Records contained in a dataset
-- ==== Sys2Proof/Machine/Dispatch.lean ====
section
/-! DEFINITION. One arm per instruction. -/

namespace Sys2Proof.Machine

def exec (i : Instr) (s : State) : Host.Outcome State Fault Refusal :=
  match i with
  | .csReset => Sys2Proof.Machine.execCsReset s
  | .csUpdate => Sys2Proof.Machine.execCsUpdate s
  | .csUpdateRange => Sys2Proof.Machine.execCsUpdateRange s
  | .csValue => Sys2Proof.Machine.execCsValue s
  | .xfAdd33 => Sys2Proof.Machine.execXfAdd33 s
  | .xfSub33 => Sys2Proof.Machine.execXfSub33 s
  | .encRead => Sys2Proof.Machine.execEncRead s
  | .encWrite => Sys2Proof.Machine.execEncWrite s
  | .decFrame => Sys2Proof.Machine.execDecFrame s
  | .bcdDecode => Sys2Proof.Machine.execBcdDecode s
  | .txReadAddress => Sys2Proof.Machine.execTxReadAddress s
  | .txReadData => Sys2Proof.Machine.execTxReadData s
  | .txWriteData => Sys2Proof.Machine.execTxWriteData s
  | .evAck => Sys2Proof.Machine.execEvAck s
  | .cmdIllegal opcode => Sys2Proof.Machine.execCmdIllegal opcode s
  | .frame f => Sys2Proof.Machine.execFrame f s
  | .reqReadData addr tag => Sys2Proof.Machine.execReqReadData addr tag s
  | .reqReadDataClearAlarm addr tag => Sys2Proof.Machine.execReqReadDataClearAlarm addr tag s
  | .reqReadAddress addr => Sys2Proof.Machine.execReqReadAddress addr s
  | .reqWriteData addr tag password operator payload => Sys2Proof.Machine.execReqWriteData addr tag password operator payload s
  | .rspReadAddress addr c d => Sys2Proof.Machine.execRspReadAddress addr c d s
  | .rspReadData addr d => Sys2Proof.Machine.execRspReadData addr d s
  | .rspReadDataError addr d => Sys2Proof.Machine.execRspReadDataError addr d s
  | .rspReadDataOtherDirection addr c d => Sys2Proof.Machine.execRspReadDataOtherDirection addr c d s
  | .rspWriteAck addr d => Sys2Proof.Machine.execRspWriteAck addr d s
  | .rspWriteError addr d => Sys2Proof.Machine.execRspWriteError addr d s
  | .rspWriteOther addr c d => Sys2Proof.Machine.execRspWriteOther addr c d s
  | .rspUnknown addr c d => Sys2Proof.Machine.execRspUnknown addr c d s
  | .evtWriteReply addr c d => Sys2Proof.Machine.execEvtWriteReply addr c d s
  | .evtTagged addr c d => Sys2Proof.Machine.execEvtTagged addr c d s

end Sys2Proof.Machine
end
---
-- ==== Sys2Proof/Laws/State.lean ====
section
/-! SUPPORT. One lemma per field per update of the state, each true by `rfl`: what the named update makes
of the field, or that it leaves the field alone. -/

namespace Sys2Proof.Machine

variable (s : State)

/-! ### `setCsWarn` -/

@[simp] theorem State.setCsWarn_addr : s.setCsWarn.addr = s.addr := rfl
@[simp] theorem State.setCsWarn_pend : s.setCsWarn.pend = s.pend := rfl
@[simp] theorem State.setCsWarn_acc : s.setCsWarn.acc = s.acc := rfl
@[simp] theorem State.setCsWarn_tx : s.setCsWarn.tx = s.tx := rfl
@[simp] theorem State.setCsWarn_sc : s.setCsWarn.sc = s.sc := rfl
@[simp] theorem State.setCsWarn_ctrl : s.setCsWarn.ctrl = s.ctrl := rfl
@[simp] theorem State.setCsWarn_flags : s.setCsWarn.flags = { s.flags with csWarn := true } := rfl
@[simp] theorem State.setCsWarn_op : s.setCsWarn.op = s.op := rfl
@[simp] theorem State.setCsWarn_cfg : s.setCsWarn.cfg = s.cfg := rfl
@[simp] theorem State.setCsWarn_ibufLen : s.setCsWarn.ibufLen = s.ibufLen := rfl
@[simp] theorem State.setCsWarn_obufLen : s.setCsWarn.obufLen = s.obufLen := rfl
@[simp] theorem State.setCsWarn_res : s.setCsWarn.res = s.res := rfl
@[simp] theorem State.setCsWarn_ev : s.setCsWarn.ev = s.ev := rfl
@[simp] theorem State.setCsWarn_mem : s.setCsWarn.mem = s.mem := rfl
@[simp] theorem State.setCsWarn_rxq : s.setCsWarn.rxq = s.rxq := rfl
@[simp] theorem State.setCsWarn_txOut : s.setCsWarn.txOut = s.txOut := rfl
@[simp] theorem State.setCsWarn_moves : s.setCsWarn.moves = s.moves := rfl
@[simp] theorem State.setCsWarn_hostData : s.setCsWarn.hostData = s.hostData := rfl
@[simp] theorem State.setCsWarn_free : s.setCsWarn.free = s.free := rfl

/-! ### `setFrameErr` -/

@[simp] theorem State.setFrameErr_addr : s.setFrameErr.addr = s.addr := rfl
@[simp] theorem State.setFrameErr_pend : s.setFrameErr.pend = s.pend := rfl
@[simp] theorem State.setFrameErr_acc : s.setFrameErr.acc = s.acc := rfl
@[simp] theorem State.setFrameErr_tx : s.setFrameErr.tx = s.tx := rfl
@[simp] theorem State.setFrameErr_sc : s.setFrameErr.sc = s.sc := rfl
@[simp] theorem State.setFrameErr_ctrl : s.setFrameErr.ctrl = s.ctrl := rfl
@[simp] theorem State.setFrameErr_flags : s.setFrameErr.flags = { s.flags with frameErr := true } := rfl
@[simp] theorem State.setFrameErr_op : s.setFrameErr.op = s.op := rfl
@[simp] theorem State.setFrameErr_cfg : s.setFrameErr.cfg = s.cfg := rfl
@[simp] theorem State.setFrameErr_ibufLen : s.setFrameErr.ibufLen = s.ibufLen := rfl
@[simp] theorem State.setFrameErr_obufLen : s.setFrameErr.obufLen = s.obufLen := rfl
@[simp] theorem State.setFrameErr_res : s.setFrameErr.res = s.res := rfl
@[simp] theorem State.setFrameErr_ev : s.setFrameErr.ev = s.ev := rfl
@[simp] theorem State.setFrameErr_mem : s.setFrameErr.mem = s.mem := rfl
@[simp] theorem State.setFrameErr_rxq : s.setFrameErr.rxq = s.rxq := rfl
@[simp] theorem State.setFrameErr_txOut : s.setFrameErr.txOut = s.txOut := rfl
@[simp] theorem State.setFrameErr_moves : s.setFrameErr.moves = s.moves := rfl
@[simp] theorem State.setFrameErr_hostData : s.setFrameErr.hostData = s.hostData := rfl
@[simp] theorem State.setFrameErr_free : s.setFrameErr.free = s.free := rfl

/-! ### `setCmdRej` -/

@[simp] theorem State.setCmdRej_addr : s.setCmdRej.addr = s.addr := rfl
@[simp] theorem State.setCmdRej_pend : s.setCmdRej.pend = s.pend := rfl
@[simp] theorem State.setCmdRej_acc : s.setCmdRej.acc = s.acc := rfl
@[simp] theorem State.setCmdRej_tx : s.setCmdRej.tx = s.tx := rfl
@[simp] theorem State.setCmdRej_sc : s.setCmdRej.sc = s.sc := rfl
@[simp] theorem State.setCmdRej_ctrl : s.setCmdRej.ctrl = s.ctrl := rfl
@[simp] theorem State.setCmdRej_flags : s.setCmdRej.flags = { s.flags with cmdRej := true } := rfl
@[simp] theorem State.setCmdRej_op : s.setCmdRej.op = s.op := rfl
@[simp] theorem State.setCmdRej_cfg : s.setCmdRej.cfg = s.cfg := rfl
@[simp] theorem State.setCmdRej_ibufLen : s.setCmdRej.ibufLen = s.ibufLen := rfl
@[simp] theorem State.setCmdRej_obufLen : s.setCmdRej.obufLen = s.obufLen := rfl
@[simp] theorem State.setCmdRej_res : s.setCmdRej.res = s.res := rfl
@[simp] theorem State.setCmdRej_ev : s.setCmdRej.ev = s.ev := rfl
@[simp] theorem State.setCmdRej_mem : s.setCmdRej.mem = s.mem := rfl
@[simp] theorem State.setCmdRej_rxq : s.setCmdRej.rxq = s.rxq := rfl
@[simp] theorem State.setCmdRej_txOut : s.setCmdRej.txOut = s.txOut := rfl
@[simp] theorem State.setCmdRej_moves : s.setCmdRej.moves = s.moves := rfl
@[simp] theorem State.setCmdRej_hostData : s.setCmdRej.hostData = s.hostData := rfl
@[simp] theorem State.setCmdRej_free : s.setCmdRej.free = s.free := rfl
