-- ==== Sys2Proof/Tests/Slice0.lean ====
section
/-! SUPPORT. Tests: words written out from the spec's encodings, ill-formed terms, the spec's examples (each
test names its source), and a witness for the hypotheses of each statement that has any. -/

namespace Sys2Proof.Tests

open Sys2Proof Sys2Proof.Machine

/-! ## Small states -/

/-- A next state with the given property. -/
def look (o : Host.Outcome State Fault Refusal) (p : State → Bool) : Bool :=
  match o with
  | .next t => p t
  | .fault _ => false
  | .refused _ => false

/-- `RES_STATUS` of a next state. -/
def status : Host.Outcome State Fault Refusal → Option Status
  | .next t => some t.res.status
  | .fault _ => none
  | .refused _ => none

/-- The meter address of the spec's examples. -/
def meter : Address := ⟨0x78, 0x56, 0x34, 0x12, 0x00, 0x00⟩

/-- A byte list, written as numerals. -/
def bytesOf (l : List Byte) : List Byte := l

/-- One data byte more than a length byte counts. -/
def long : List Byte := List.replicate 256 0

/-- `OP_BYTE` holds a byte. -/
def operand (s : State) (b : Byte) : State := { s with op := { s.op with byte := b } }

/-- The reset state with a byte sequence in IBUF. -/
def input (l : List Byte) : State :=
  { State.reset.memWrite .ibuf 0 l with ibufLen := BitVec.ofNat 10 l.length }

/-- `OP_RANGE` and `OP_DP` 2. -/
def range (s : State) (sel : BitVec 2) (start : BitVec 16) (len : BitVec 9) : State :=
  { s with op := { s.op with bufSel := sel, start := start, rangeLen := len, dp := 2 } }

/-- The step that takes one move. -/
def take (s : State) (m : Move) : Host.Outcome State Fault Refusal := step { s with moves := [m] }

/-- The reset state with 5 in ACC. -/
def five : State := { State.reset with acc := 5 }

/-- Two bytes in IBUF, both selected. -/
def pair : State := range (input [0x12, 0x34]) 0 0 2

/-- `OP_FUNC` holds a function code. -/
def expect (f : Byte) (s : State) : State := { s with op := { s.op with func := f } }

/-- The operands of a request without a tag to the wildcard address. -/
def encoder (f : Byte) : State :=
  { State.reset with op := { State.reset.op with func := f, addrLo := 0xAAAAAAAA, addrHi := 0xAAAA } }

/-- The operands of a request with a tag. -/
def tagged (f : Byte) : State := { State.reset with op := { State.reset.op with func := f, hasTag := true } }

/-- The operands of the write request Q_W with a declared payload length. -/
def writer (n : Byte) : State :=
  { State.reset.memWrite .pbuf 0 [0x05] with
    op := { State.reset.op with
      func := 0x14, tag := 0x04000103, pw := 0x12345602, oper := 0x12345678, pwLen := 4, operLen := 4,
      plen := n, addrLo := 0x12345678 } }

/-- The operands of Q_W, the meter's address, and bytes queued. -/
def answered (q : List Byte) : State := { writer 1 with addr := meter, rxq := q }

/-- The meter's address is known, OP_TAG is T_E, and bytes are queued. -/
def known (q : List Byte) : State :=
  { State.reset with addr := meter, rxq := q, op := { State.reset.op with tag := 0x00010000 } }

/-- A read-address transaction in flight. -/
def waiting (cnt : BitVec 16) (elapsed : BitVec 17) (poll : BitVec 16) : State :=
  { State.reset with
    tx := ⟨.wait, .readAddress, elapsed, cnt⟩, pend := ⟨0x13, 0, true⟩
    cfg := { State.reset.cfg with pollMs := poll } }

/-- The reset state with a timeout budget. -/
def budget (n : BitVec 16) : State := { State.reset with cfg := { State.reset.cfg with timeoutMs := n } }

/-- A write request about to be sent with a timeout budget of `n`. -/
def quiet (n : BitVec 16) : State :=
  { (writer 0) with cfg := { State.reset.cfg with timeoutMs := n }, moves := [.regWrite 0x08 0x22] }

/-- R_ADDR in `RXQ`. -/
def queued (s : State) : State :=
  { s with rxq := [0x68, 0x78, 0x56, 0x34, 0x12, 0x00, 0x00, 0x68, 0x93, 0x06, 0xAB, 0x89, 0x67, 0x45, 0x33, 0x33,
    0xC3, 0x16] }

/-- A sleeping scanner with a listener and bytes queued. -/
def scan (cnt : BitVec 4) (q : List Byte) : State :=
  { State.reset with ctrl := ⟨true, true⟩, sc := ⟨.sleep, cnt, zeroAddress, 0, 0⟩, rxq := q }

Problem requirements: The lines above, starting at the one with "s.setCmdRej.acc = s.acc := rfl" and ending at the one with "s.setCmdRej.free = s.free := rfl", are the only ones to return, exactly as written.

The answer:
@[simp] theorem State.setCmdRej_acc : s.setCmdRej.acc = s.acc := rfl
@[simp] theorem State.setCmdRej_tx : s.setCmdRej.tx = s.tx := rfl
@[simp] theorem State.setCmdRej_sc : s.setCmdRej.sc = s.sc := rfl
@[simp] theorem State.setCmdRej_ctrl : s.setCmdRej.ctrl = s.ctrl := rfl
@[simp] theorem State.setCmdRej_flags : s.setCmdRej.flags = { s.flags with cmdRej := true } := rfl
@[simp] theorem State.setCmdRej_op : s.setCmdRej.op = s.op := rfl
@[simp] theorem State.setCmdRej_cfg : s.setCmdRej.cfg = s.cfg := rfl
@[simp] theorem State.setCmdRej_ibufLen : s.setCmdRej.ibufLen = s.ibufLen := rfl
@[simp] theorem State.setCmdRej_obufLen : s.setCmdRej.obufLen = s.obufLen := rfl
@[simp] theorem State.setCmdRej_res : s.setCmdRej.res = s.res := rfl
@[simp] theorem State.setCmdRej_ev : s.setCmdRej.ev = s.ev := rfl
@[simp] theorem State.setCmdRej_mem : s.setCmdRej.mem = s.mem := rfl
@[simp] theorem State.setCmdRej_rxq : s.setCmdRej.rxq = s.rxq := rfl
@[simp] theorem State.setCmdRej_txOut : s.setCmdRej.txOut = s.txOut := rfl
@[simp] theorem State.setCmdRej_moves : s.setCmdRej.moves = s.moves := rfl
@[simp] theorem State.setCmdRej_hostData : s.setCmdRej.hostData = s.hostData := rfl
@[simp] theorem State.setCmdRej_free : s.setCmdRej.free = s.free := rfl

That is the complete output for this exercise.